Written by Ernesto on December 26, 2007 

The International Federation of the Phonographic Industry (IFPI) is trying to convince European lawmakers that ISPs should take extreme measures to fight piracy. They suggest that ISPs should block access to websites such as The Pirate Bay, and block filesharing protocols, no matter what they’re being used for.

The IFPI - the anti-piracy organization that represents the recording industry worldwide - sees ISPs as one of their biggest enemies. “ISPs often advertise music as a benefit of signing up to their service, but facilitate the illegal swapping of copyright infringing music on a grand scale,” they said previously. In an attempt to restrict the Internet, the anti-pirates have sent a list of three absurd recommendations to the EU parliament.

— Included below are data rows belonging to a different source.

/-- R156: with no METER notice waiting, there is none behind the one whose write has begun. -/
theorem metersBehind_of_not_waits (h : s.meterNoticeWaits = false) : metersBehind s.xi.noticeStage s.xi.notices = 0 := by
  unfold State.meterNoticeWaits at h
  unfold metersBehind
  cases hn : s.xi.notices with
  | nil => split_ifs <;> rfl
  | cons n rest =>
    rw [hn] at h
    simp only at h
    split_ifs at h ⊢
    · exact List.count_eq_zero.2 fun hm => absurd (List.contains_iff_mem.2 hm) (by rw [List.drop_zero, h]; nofun)
    · exact List.count_eq_zero.2 fun hm => absurd (List.contains_iff_mem.2 hm) (by rw [List.drop_one, List.tail_cons, h]; nofun)

/-- R165: a move that keeps the LAPSED records LAPSED, and of the notices changes none but their number of ANSWER ones. -/
theorem State.Noticed.keep (h : s.Noticed) (lapses : lapsedBy t.xi.notices = lapsedBy s.xi.notices)
    (meters : metersBehind t.xi.noticeStage t.xi.notices ≤ 1) (st : ∀ i, (s.lease i).st = .lapsed → (t.lease i).st = .lapsed) : t.Noticed :=
  ⟨lapses ▸ h.nodup, fun i hi => st i (h.lapsed i (lapses ▸ hi)), meters⟩

theorem State.Noticed.congr (h : s.Noticed) (notices : t.xi.notices = s.xi.notices) (stage : t.xi.noticeStage = s.xi.noticeStage)
    (lt : t.lt = s.lt) : t.Noticed :=
  h.keep (by rw [notices]) (by rw [notices, stage]; exact h.meters) fun i hi => by
    rw [State.lease, lt]
    exact hi

theorem State.Noticed.begun (h : s.Noticed) (notices : t.xi.notices = s.xi.notices)
    (stage : t.xi.noticeStage = .notBegun → s.xi.noticeStage = .notBegun) (lt : t.lt = s.lt) : t.Noticed :=
  h.keep (by rw [notices]) (by rw [notices]; exact (metersBehind_le _ stage).trans h.meters) fun i hi => by
    rw [State.lease, lt]
    exact hi

theorem Quiet.noticed (h : Quiet s t) (hs : s.Noticed) : t.Noticed := by
  cases h with
  | reread => exact hs.congr (by rw [rereadConsumed_eq]) (by rw [rereadConsumed_eq]) (by rw [rereadConsumed_eq])
  | retireWrite =>
    cases hl : s.xi.writeList with
    | nil =>
      unfold State.retireWrite
      rw [hl]
      exact hs
    | cons e rest =>
      cases e with
      | final c a =>
        rw [retireWrite_of_final hl]
        exact hs.keep (List.filterMap_append.trans (List.append_nil _))
          ((metersBehind_append _ _ _).trans hs.meters) fun i hi => hi
      | parked c p =>
        unfold State.retireWrite
        rw [hl]
        exact hs.congr rfl rfl rfl
  | noticeEntry dma room stage =>
    unfold State.issueNoticeEntry
    split
    · exact hs
    · exact hs.begun rfl nofun rfl
  | noticeCount found kind dma =>
    unfold State.issueNoticeCount
    split
    · exact hs.congr rfl rfl rfl
    · exact hs.begun rfl nofun rfl
  | noticeCountWaits found kind => exact hs.begun rfl nofun rfl
  | consumed found kind value => exact hs.congr (by rw [takeConsumed_eq]; rfl) (by rw [takeConsumed_eq]; rfl) (by rw [takeConsumed_eq]; rfl)
  | meterNotice waits =>
    refine hs.keep (List.filterMap_append.trans (List.append_nil _)) ?_ fun i hi => hi
    exact (metersBehind_append s.xi.noticeStage _ _).trans (by rw [metersBehind_of_not_waits waits]; exact le_rfl)
  | post c =>
    rcases postCell_eq s c with he | ⟨he, -⟩ | ⟨he, -⟩ <;> rw [he]
    · exact hs
    all_goals exact hs.congr rfl rfl rfl
  | dequeue qs as leaves =>
    rw [handAnswers_frame]
    exact hs.congr rfl rfl rfl
  | _ => exact hs.congr rfl rfl rfl
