/-- Settles O14: the event by the kind of the front notice. -/
theorem noticeWrittenEvent : Obligations.NoticeWrittenEvent := by
  intro s n rest tag i x hn hx hk
  have hevent := noticeWrittenEvent_of_front (s := s.landed tag) hn
  refine ⟨_, exec_noticeWritten hx hk, ?_⟩
  rw [hevent]
  have hframe := noticeDelivered_eq ((s.landed tag).noticeTaken rest) n
  refine ⟨?_, ?_, ?_, ?_, ?_, ?_, fun c r p hc => ?_, fun j g p hj => ?_, fun hm => ?_⟩
  · rw [hframe]
    rfl
  · rw [hframe]
    rfl
  · rw [hframe]
    rfl
  · rw [hframe]
    rfl
  · rw [hframe]
    rfl
  · conv_lhs => rw [hframe]
    rw [hframe]
    rfl
  · subst hc
    refine ⟨(cell_releaseCell _ _ _).trans (if_pos rfl), fun c' hc => (cell_releaseCell _ _ _).trans (if_neg hc), rfl, rfl⟩
  · subst hj
    refine ⟨?_, fun j' hj' => ?_, ?_⟩
    · simp only [State.noticeDelivered, State.lapseWritten]
      split_ifs <;> rfl
    · simp only [State.noticeDelivered, State.lapseWritten]
      split_ifs
      · exact (State.lease_setLease ((s.landed tag).noticeTaken rest) j j' _).trans (if_neg hj')
      · rfl
    · simp only [State.noticeDelivered]
      unfold State.lapseWritten
      rw [show ((s.landed tag).noticeTaken rest).lease j = s.lease j from rfl]
      by_cases hl : (s.lease j).st = .lapsed ∧ (s.lease j).generation = g
      · rw [if_pos hl, if_pos hl]
        refine ⟨(State.lease_setLease ((s.landed tag).noticeTaken rest) j j _).trans (if_pos rfl), ?_⟩
        exact reportRecordFree_due (((s.landed tag).noticeTaken rest).setLease j _)
      · rw [if_neg hl, if_neg hl]
        exact ⟨rfl, rfl⟩
  · subst hm
    exact ⟨rfl, rfl, rfl⟩

/-! ### Errors and requests -/

/-- Settles O15: the fields of the failed transfer's state, read off one by one. -/
theorem dmaErrorFaults : Obligations.DmaErrorFaults := by
  refine ⟨fun i kind fault index h => ?_, fun s tag x hx => ?_⟩
  · simp only [List.mem_cons, List.not_mem_nil, or_false, Prod.mk.injEq] at h
    rcases h with h | h | h | h | h | h | h | h | h | h | h <;> obtain ⟨rfl, rfl, rfl⟩ := h <;> exact ⟨rfl, rfl⟩
  · have hexec : exec (.dmaError tag) s = .next (s.failTransfer x) := by simp only [exec, execDmaError, hx]
    refine ⟨_, hexec, ?_⟩
    rw [failTransfer_eq, tag_of_transfer hx]
    refine ⟨rfl, rfl, fun y => mem_insertByKey _ _ _ _, insertByKey_pairwise _ _ _, fun hne => ?_, fun he => ?_, ?_, rfl, fun im him => ?_,
      fun hno => ?_⟩
    · simp [hne]
    · simp [he]
    · simp only
      split_ifs <;> simp [State.loadGrace, *]
    · simp only [him]
    · cases hi : s.install with
      | reading im => exact absurd hi (hno im)
      | _ => rfl

theorem takeEnable_engine (s : State) (enable : Bool) : (s.takeEnable enable).xi.engine = s.xi.engine := by rw [takeEnable_eq]

theorem takeEnable_base (s : State) (enable : Bool) : (s.takeEnable enable).xi.base = s.xi.base := by rw [takeEnable_eq]

theorem takeEnable_intEnable (s : State) (enable : Bool) : (s.takeEnable enable).xi.intEnable = enable := by rw [takeEnable_eq]

/-- R159: a request for RUN or HOLD, its enable taken first. -/
theorem exec_requestDma (s : State) (v : Word) (hold : Bool) :
    exec (if hold then Instr.requestHold v else Instr.requestRun v) s =
      .next ((s.takeEnable (controlEnable v)).requestDmaState (if hold then .hold else .run)).rereadConsumed := by
  cases hold <;> rfl

/-- Settles O6: Table 9-2 by the engine state that stands. -/
theorem engineStateRequests : Obligations.EngineStateRequests := by
  constructor
  · rintro s v hold c rfl target rfl u rfl
    rw [exec_requestDma]
    have he := takeEnable_engine s (controlEnable v)
    have hb := takeEnable_base s (controlEnable v)
    have hi := takeEnable_intEnable s (controlEnable v)
    generalize (if hold then EngineState.hold else EngineState.run) = target
    generalize s.takeEnable (controlEnable v) = u at he hb hi ⊢
    rw [← he, ← hb]
    refine ⟨fun hoff hbase => ?_, fun hoff hbase => ?_, fun hon => ?_, fun hstop => ⟨hi, _, rfl, requestDmaState_resumed u target hstop⟩⟩
    · refine next_congr (congrArg _ ?_)
      unfold State.requestDmaState State.leaveOffline
      rw [hoff]
      exact if_neg hbase
    · refine next_congr ?_
      have hreq : u.requestDmaState target = { u with xi := { u.xi with baseInvalid := true } } := by
        unfold State.requestDmaState State.leaveOffline
        rw [hoff]
        exact if_pos hbase
      rw [hreq]
      exact rereadConsumed_of_no_dma (show u.xi.engine.dma = false by rw [hoff]; rfl)
    · refine next_congr (congrArg _ ?_)
      unfold State.requestDmaState
      rcases hon with h | h <;> rw [h]
  · rintro s v u rfl
    have he := takeEnable_engine s (controlEnable v)
    have hb := takeEnable_base s (controlEnable v)
    have hexec : exec (.requestStill v) s = .next (s.takeEnable (controlEnable v)).requestStillState.rereadConsumed := rfl
    rw [hexec]
    generalize s.takeEnable (controlEnable v) = u at he hb ⊢
    rw [← he, ← hb]
    rcases requestStillState_cases u with ⟨hoff, hbase, hreq⟩ | ⟨hoff, hbase, hreq⟩ | ⟨hon, hreq⟩ <;> rw [hreq]
    · have hnone := rereadConsumed_of_no_dma (s := { u with xi.baseInvalid := true }) (show u.xi.engine.dma = false by rw [hoff]; rfl)
      exact ⟨fun _ h => absurd hbase h, fun _ _ => next_congr hnone, fun h => absurd hoff h⟩
    · have hnone := rereadConsumed_of_no_dma (s := { u with xi.engine := .still, xi.baseInvalid := false }) rfl
      exact ⟨fun _ _ => next_congr hnone, fun _ h => absurd h hbase, fun h => absurd hoff h⟩
    · have hnone := rereadConsumed_of_no_dma (s := { u with xi.engine := .still }) rfl
      exact ⟨fun h => absurd h hon, fun h => absurd h hon, fun _ => next_congr hnone⟩

end Sys2Proof.Machine
end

Earlier this year the IFPI won a case against the Belgian ISP Scarlet. In this case the judge ruled that ISPs can be forced to either block or filter copyright infringing content on P2P networks. At the time, IFPI Chairman and CEO John Kennedy said: “This is a decision that we hope will set the mould for government policy and for courts in other countries in Europe and around the world.” That’s exactly what they are trying to do now.

None of the measures below are overly burdensome or expensive, or cause problems for regular services to customers, says the IFPI. Here’s what they recommend:

Content filtering

The IFPI suggests that ISPs should identify music files on their network and check them against a reference database of “audio fingerprints” to check whether the files are infringing copyright. This might work on Kazaa, but it is not clear what methods the ISP will have to implement to distinguish between copyright infringing and legal content on P2P networks, such as BitTorrent. That will be a tough job, if not, impossible.

Protocol Blocking

According to the IFPI, an easy but effective solution is to simply block all P2P protocols and forget about all the indie publishers that use it to share legal content, for free. If customers can’t use BitTorrent or any other filesharing protocol piracy will decline, and that’s basically all they care about.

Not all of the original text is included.